With regard to accelerating the speed of the coming transition, another core singularitarian principle, it is our intuition that this process is already occurring quite rapidly (it now appears to be only decades away) in the human future, and that this will be a global, collective transition, a story of I.A. (species intelligence amplification, via science and technology) much more than A.I. (artificial/autonomous intelligence). For more on this, please see our outline of what we consider to be the next great computational attractor for our local environment, the Conversational User Interface Network (CUI). The CUI network appears to be a developmentally necessary transition, an emergence that will likely occur several decades prior to fully autonomous A.I.. Intelligence amplification (I.A.) systems like the CUI network are highly collectivist in their construction, and will be tested and refined by an entire planet's worth of users. They are also highly symbiotic, and will intrinsically engage in extensive profiling, simulation, and "personality capture" (first generation uploading) of their users' behaviors, habits, goals, limits, and rational and emotive states in the process of their refinement.

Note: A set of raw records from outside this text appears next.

-- ==== Sys2Proof/Machine/MeshRadioOps.lean ====
section
/-! DEFINITION. The mesh radio: states, transmission and its limits, reception, calibration, the wake receiver
(R373 to R418). -/

namespace Sys2Proof.Machine

/-! ### States (R375 to R378) -/

/-- The state the radio is in. -/
def Mach.mradState (m : Mach) : Nat := m.rd MSH_MSTAT fMSH_MSTAT_STATE

/-- The state the mode and the rest field ask for (R223, R376); the reserved mode 3 asks for no state below Tx and Rx (log 77). -/
def Mach.mradRest (m : Mach) : Nat :=
  match m.rd MSH_MCTL fMSH_MCTL_MODE with
  | 0 => 0
  | 1 => 1
  | 2 => if m.bit MSH_MCTL fMSH_MCTL_RET then 3 else 2
  | _ => min 2 m.mradState

/-- The state to return to: Rx while a receive window of the link controller is open, the state of rest otherwise (R225, R423,
R434). -/
def Mach.mradAfter (m : Mach) : Nat :=
  match m.mlink.window with
  | some w => if w.closed ∨ m.rd MSH_MCTL fMSH_MCTL_MODE ≠ 2 then m.mradRest else 3
  | none => m.mradRest

/-- The output MTXEN: 1 in Tx (R374, R375). -/
def Mach.mtxEn (m : Mach) : Bool := m.mradState == 4

/-- The output MPAEN: 1 in Tx with EXT_PA (R374, R375). -/
def Mach.mpaEn (m : Mach) : Bool := m.mradState == 4 && m.bit MSH_MTXCFG fMSH_MTXCFG_EXT_PA

/-- The output MLNAEN: 1 in Rx (R374, R375). -/
def Mach.mlnaEn (m : Mach) : Bool := m.mradState == 3

/-- The next state on the way from `s` to `t` by the transitions of R375. -/
def mradHop (s t : Nat) : Nat :=
  if s ≤ 3 ∧ t = 0 then 0
  else if s = 0 then 1
  else if s = 1 then (if t = 1 then 1 else 2)
  else if t ≤ 1 ∧ s ≠ 2 then 2
  else t

/-- Begin a transition, or hold the command behind the one under way and those that wait (R226, R376). -/
def Mach.mradGo (m : Mach) (t : Nat) : Mach :=
  let s := m.mradState
  if m.mrad.moving.isSome then m.mradMod fun r => { r with next := r.next ++ [t] }
  else if s = t then m
  else
    let h := mradHop s t
    m.mradMod fun r => { r with moving := some h, next := if h = t then r.next else t :: r.next }

/-- Whether a transmission is on the air or a calibration runs. -/
def Mach.mradWorks (m : Mach) : Bool := m.mrad.txOn || m.mrad.cal.isSome

/-- The work of a slot asks for a state; a radio whose mode is not ON stays where it is, and one that transmits, calibrates, or receives
while it would have to leave Rx moves when that has ended (R223, R225, R376). -/
def Mach.mradSlot (m : Mach) (target : Nat) : Mach :=
  m.when (m.rd MSH_MCTL fMSH_MCTL_MODE = 2 ∧ !m.mradWorks ∧ (target = 3 ∨ m.mrad.rx.phase = 0)) fun x => x.mradGo target

/-- A radio that neither transmits, receives nor calibrates goes to the state that its mode and its window ask for (R223, R225, R376). -/
def Mach.mradRelax (m : Mach) : Mach :=
  if m.mradWorks ∨ m.mrad.rx.phase ≠ 0 then m else m.mradGo m.mradAfter

/-- A new channel number is accepted: outside Off and Sleep the synthesiser settles on it (R375, R377). -/
def Mach.mradRetune (m : Mach) : Mach :=
  m.when (2 ≤ m.mradState) fun x => (x.wr MSH_MSTAT fMSH_MSTAT_LOCK 0).mradMod fun r => { r with settling := true }

/-- A transition ends: the outputs follow the state, and the commands that waited act in turn (R226, R375). -/
def Mach.mradArrive (m : Mach) : Mach :=
  match m.mrad.moving with
  | some s =>
    let w := dropSame s m.mrad.next
    let m1 := (m.wr MSH_MSTAT fMSH_MSTAT_STATE s).mradMod fun r => { r with moving := none, next := w.drop 1 }
    let m2 := if s ≤ 1 then m1.wr MSH_MSTAT fMSH_MSTAT_LOCK 0
      else if m1.mrad.settling || m1.mrad.relock then m1 else m1.wr MSH_MSTAT fMSH_MSTAT_LOCK 1
    match w with
    | t :: _ => m2.mradGo t
    | [] => m2
  | none => m

/-! ### Limits of a transmission (R373, R390, R405 to R409) -/

/-- The occupied width of a profile in kHz (R373, R379, R381). -/
def phyWidth (v : W32) : Nat :=
  if getFld v fMSH_MPHYk_NARROW = 1 then 100 * 2 ^ getFld v fMSH_MPHYk_RATE else 200 * 2 ^ getFld v fMSH_MPHYk_BW

/-- PRE_LEN of a profile, limited to 8 to 64 (R382). -/
def phyPre (v : W32) : Nat := min 64 (max 8 (getFld v fMSH_MPHYk_PRE_LEN))

/-- The duration of a symbol or bit period of a profile in ns (R379, R381). -/
def phyUnit (v : W32) : Nat :=
  if getFld v fMSH_MPHYk_NARROW = 1 then 20000 / 2 ^ getFld v fMSH_MPHYk_RATE else 64000 * 2 ^ getFld v fMSH_MPHYk_SF

/-- Payload blocks of a frame of `len` bytes (R387). -/
def phyBlocks (len : Nat) : Nat := (8 * len + 6 + 31) / 32

/-- The air time of a PPDU in ns, ramps included (R390). -/
def phyAir (v : W32) (len : Nat) : Nat :=
  (if getFld v fMSH_MPHYk_NARROW = 1 then 8 * phyPre v + 32 + 64 + 64 * phyBlocks len
   else phyPre v + 16 + 32 + 32 * phyBlocks len) * phyUnit v + 16000

/-- The time of preamble and sync word in ns (R434). -/
def phySync (v : W32) : Nat :=
  (if getFld v fMSH_MPHYk_NARROW = 1 then 8 * phyPre v + 32 else phyPre v + 16) * phyUnit v

/-- The air time of a transmission in ns (R390, R414). -/
def Mach.meshAir (m : Mach) (t : MeshTx) : Nat :=
  if t.burst = 0 then phyAir (m.reg (MSH_MPHYk t.profile)) t.frame.length else t.burst * 12000000 + 16000

/-- The occupied width of a transmission in kHz (R373, R414). -/
def Mach.meshWidth (m : Mach) (t : MeshTx) : Nat := if t.burst = 0 then phyWidth (m.reg (MSH_MPHYk t.profile)) else 50

/-- Whether a band in half kHz lies inside 863 to 870 MHz or 902 to 928 MHz (R373). -/
def bandOk (chan width : Nat) : Bool :=
  let lo := 2 * (850000 + 25 * chan) - width
  let hi := 2 * (850000 + 25 * chan) + width
  decide (2 * 863000 ≤ lo ∧ hi ≤ 2 * 870000) || decide (2 * 902000 ≤ lo ∧ hi ≤ 2 * 928000)

/-- A byte of the settings copy by its record offset (R405, R406). -/
def MeshRadio.byteAt (r : MeshRadio) (off : Nat) : Nat := (r.copy.getD (off - 0x44) 0).toNat

/-- A 16-bit field of the settings copy. -/
def MeshRadio.wordAt (r : MeshRadio) (off : Nat) : Nat := r.byteAt off + 256 * r.byteAt (off + 1)

/-- Whether a channel's occupied band lies within entry `e` (R407). -/
def MeshRadio.entryFits (r : MeshRadio) (e chan width : Nat) : Bool :=
  decide (50 * r.wordAt (0x48 + 6 * e) + width ≤ 50 * chan) && decide (50 * chan + width ≤ 50 * r.wordAt (0x4A + 6 * e))

/-- The entry whose band holds a transmission (R407). -/
def MeshRadio.entry (r : MeshRadio) (chan width : Nat) : Option Nat :=
  (List.range (r.byteAt 0x44)).find? fun e => r.entryFits e chan width

/-- The milliseconds counted for an entry (R409). -/
def MeshRadio.used (r : MeshRadio) (e : Nat) : Nat := (tabGet [] r.buckets e).sum

/-- The drive of a transmission in half-dBm, and whether it is clamped (R408); none for POWER_FLOOR. -/
def Mach.meshPower (m : Mach) (maxEirp : Int) : Option Bool :=
  let c := m.reg MSH_MTXCFG
  let req := signedOf 8 (m.rd MSH_MTXPWR fMSH_MTXPWR_PWR)
  let p := min req (min (maxEirp - signedOf 8 (getFld c fMSH_MTXCFG_ANT_GAIN)) 54)
  let gain : Int := if getFld c fMSH_MTXCFG_EXT_PA = 1 then signedOf 8 (getFld c fMSH_MTXCFG_EXT_PA_GAIN) else 0
  let drive := min (p - gain) (if getFld c fMSH_MTXCFG_FK1_MASK = 1 then 25 else 28)
  if drive < -20 then none else some (decide (drive + gain < req))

Yet while the CUI is a hard and noble problem, it's complexity pales by comparison to the creation of biologically-inspired hardware systems that are capable of indeterminate self-guided evolutionary developmental improvement (e.g., full autonomy). Artificial life, one of the fields where such efforts have made an early, halting progress to date, has demonstrated itself to be a highly collectivist undertaking, involving large swarms of human beings each incrementally improving the replicating systems and development environment. That environment is itself very hardware dependent in its scalability, requiring further legions of highly differentiated human beings to provide incrementally better "digital soil" for new organisms. Furthermore, any success that does occur with these architectures, as it becomes both scalable and widely demonstrated (a condition not yet attained for A-Life systems in general), will be first applied to such collectively important and commercially rewarding developmental goals as the CUI network. Thus precipitation of the singularity, in our present estimation, will not be significantly dependent on any one group of individual AI design efforts. If we imagine we can do anything other than very incrementally accelerate it by our own individual action, we are highly likely to be giving into romantic idealism.

While such dreams are fundamental to our humanity and certainly have their own motivational value, a potentially far more important social issue is the ethical path we take in the last days of the human era—the manner in which we continue to develop our own personal responsibility and accountability in a world of inexorable accelerating technological change. In an evolutionary developmental universe apparently equipped with a deep immunity to informational destruction, what human actors can strongly effect, on personal, cultural, national, and global levels, is the quality of our evolutionary path, rather than the timing and trajectory of our developmental destination.

There are many paths to the singularity that we may choose, and some will be far more human-affirming than others in the present moment, using our existing imperfect technologies, rather than in some utopian, unrealized future. As the storm of change races ever faster, we need to be thinking more about core human values in the transition, not less. To do so will require both enlarging the dialog to encompass more than the current privileged few, and bringing significant new analytical attention and understanding to the the nature and trajectory of accelerating change, so that we may continue to make more informed technological, sociopolitical, and personal decisions in the process.